Kim O’Donnell looks at how practitioners adapted their dispensing during the pandemic….
Change has happened so quickly in the last year, that we’ve barely had time to process all we are going through as a profession. We have had to adapt like never before so that we can continue delivering essential eye and health care services to our patients. I was fortunate to be able to reflect on these changes with colleagues during a recent online discussion workshop titled, ‘The art of dispensing during Covid-19’.
This CET session was held three times in October as part of Specsavers’ Professional Advancement Committee conference, providing 300 dispensing opticians the chance to verbalise some of these massive shifts – as well as discuss ongoing challenges and new ways of working. The online module let us consider some of the changes that our profession has embraced in a short time.
Whirlwind of change
I’m sure we all remember watching the news about global lockdowns earlier this year; a lockdown that inevitably reached the UK on 23 March. On 1 April, routine eyecare services were suspended and we moved towards urgent and essential eyecare.
Personal protective equipment (PPE) was then introduced for optical practice teams and social distance measures issued too. The development of remote care by telephone and video consultation was another shift and a great asset. It created a way for patients to reach us, and for us to deliver expertise in a virus-free environment.
At the same time, most High Street opticians accelerated their e-commerce services, enabling customers to buy glasses online. This was a good interim measure for some patients, but often the platform’s prescription and lens restrictions tended to disadvantage people who depended on their glasses the most.
On 15 June, GOS routine eye examinations recommenced with the addition of triage, PPE, social distancing and strict cleaning protocols. Again, this was a huge change for practices that run an open-door policy.
As dispensing opticians, we stayed close to our governing bodies during these uncertain times, avidly reading the statements that were issued across England, Ireland, Scotland and Wales. Clinicians were advised to use their clinical judgement and assess the risk to the patient of attending a practice, and the risk of issuing them with spectacles.

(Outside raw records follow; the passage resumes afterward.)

/-! ## The statement -/

/-- A handler that has ended leaves no trace but the registers and outputs. -/
theorem atMicro_none_of_flight_eq_none {x : Channel} {s : State} (h : s.flight x = none) (m : Mode) :
    atMicro m x none s = { s with outcome := .done } := by
  cases x <;> simp_all [atMicro]

/-- Settles O53: the event begins a handler in the present mode, which ends in the registers and outputs of R120's procedure. -/
theorem atomicEdgeIsAHandlerRun : Obligations.AtomicEdgeIsAHandlerRun := by
  intro x lvl t s hc hf hh ha
  obtain ⟨n, hn, hrun⟩ := endsIn_inputT (m := s.mode) (x := x) (lvl := lvl) (t := t) hc
  rw [← handlerOf_eq_edgeProcedure] at hrun
  have hf' : (handlerOf x s.mode lvl t s).flight x = none := by
    obtain ⟨-, -, -, -, -, -, -, -, hfA, hfB, -⟩ := handlerOf_frame x s.mode lvl t s
    cases x with
    | a => exact hfA.trans hf
    | b => exact hfB.trans hf
  have hexec : exec (edgeRow x s.mode lvl t) { s with input := [] } =
      .next { atMicro s.mode x none (handlerOf x s.mode lvl t s) with input := [] } := by
    rw [exec_withInput, exec_edgeRow_performed rfl hh ha, atMicro_none_of_flight_eq_none hf']
    rfl
  refine ⟨n, _, hn, ?_, hexec⟩
  rw [runEvents_cons s _ _ (suspendWaits_startHandler x s), performEvent,
    startHandler_begins (s := { s with input := List.replicate n (.micro x lvl t) }) hc hh ((s.withInput_flight ..).trans hf) ha,
    thenRun_next, ← hrun]
  cases x <;> rfl

end Sys2Proof.Machine
end

section
/-! PROOFS. The statements about runs of operations: an invalid decoder (46_lifecycle.md R184), the wrapped read (44_counter_accessor.md R161, R165 to
R168) and the reset value of `last` (10_state.md R43). -/

namespace Sys2Proof.Safety

open Sys2Proof Sys2Proof.Machine

/-! ## Runs of operations, one after another -/

/-- A run goes on after its first operation. -/
theorem runOps_cons_next {s t : State} {o : TraceOp} (hq : Quiet s) (h : exec (o.instr s.mode) s = .next t) (ops : List TraceOp) :
    runOps s (o :: ops) = runOps t ops := by
  rw [runOps_cons s o ops hq, h, thenRun_next]

/-- A run of two sequences is a run of one and of the other. -/
theorem runOps_append {s t : State} {ops : List TraceOp} (hq : Quiet s) (h : runOps s ops = .next t) (ops' : List TraceOp) :
    runOps s (ops ++ ops') = runOps t ops' := by
  induction ops generalizing s with
  | nil =>
    obtain rfl := Host.Outcome.next.inj h
    rfl
  | cons o ops ih =>
    rw [runOps_cons s o ops hq] at h
    cases hexec : exec (o.instr s.mode) s with
    | next u =>
      rw [hexec, thenRun_next] at h
      rw [List.cons_append, runOps_cons_next hq hexec, ih (exec_quiet hexec hq) h]
    | fault f => cases f
    | refused r => rw [hexec] at h; cases h

/-! ## An invalid decoder (R184, R222) -/

/-- A decoder that can deliver nothing and has counted nothing. -/
structure Inert (m : Mode) (b : BusW) (s : State) : Prop where
  quiet : Quiet s
  mode : s.mode = m
  bus : s.cfg.busW = b
  invalid : (s.validA && s.validB) = false
  detached : s.att = false
  counter : s.counter = 0#32

/-- Every beat of 0 is 0. -/
theorem beat_zero (b : BusW) (k : Nat) : beat b k 0#32 = 0#32 := by simp [beat]

/-- Every read of an inert decoder answers 0; nothing else answers. -/
theorem foregroundEffect_inert {m : Mode} {b : BusW} {i : Instr} {s : State} (h : Inert m b s)
    (hc : ∀ m lvlA lvlB vA vB, i ≠ .construct m lvlA lvlB vA vB) :
    Inert m b (foregroundEffect i s) ∧ ∃ rs, (foregroundEffect i s).results = s.results ++ rs ∧ ∀ r ∈ rs, r = 0#32 := by
  have ⟨hq, hm, hb, hv, ha, hcounter⟩ := h
  have hnone : ∃ rs, s.results = s.results ++ rs ∧ ∀ r ∈ rs, r = 0#32 := ⟨[], (List.append_nil _).symm, nofun⟩
  have hread : ∀ v, v = 0#32 → ∃ rs, (s.emitResult v).results = s.results ++ rs ∧ ∀ r ∈ rs, r = 0#32 :=
    fun v hv => ⟨[v], rfl, by simpa using hv⟩
  cases i with
  | construct m lvlA lvlB vA vB => exact absurd rfl (hc m lvlA lvlB vA vB)
  | readPosition => exact ⟨⟨hq, hm, hb, hv, ha, hcounter⟩, hread _ hcounter⟩
  | isValid => exact ⟨⟨hq, hm, hb, hv, ha, hcounter⟩, hread _ (by rw [hv]; rfl)⟩
  | readBeat k => exact ⟨⟨hq, hm, hb, hv, ha, hcounter⟩, hread _ (by rw [hcounter, beat_zero])⟩
  | detach => exact ⟨⟨hq, hm, hb, hv, rfl, hcounter⟩, hnone⟩
  | _ => exact ⟨⟨hq, hm, hb, hv, ha, hcounter⟩, hnone⟩

theorem inert_withOutcome {m : Mode} {b : BusW} {s : State} (h : Inert m b s) (o : OpOutcome) :
    Inert m b { s with outcome := o } :=
  ⟨h.quiet, h.mode, h.bus, h.invalid, h.detached, h.counter⟩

This meant that home deliveries or express collections had to be offered to more patients; people who were self- isolating or shielding. I saw our role as enabling vision to aid people’s quality of life in these extreme conditions.
Typical dispensing scenarios
‘The art of dispensing during Covid-19’ CET session was delivered on an online platform that enabled peer interaction, with a live presentation and structured discussions. This is another way in which our profession has adapted. We have created the opportunity for like-minded professionals to come together online to learn from each other and share best practice.
During the session, I presented three case studies that many clinicians will have faced over the last three months:
Case study 1
A patient calls your practice after returning from overseas. His lifestyle used to include driving for hours every day and dealing with clients face-to-face. Now he is using the laptop and Zoom meetings are his only client interactions. This new working regime makes his reading glasses useless.
Case study 2
The patient with broken glasses, high cyls and prism. He is not one of your patients but his practice is closed and he says that his glasses never quite feel right.
Case study 3
A doctor who does not want to attend practice and wears varifocals. The last pair of glasses was purchased online and the sight test prescription is four months’ out of date.
The colleague discussions in the breakout rooms uncovered the ways in which dispensing opticians have had to think outside the box to deliver care safely to patients during the pandemic. These were very different to how we may have operated in 2019. Back in the main room, we shared first-hand experiences and heard some great ideas.
Clinicians discussed the importance of completing triage. How they had delivered care over the telephone or video whilst the patient self-isolated, on occasions guiding the patient through the technology before being able to commence the appointment. The importance of making notes and the communication skills for telephone and digital screen consultations. Visual solutions such as occupational lenses or interim pairs of single vision glasses being dispensed, previous dispenses repeated. We heard stories of clinicians donning PPE to make a visit in an emergency. Doorstep or garden deliveries, and opticians helping each other out to get those emergency glasses glazed.
This did not feel like a ‘normal’ CET session – but a session that came at the right time. It was cathartic to bond with my fellow professionals in this time of uncertainty. To be able to get everybody together in this way offers great reassurance and confidence to people who may be feeling alone when they are making care decisions in challenging times. I am proud to have been part of it.
Kimberley O’Donnell FBDO is an ABDO local lead in the Midlands, and the senior ophthalmic lens and dispensing portfolio manager for Specsavers UK, Ireland and Spain.
This interview first appeared in Dispensing Optics magazine.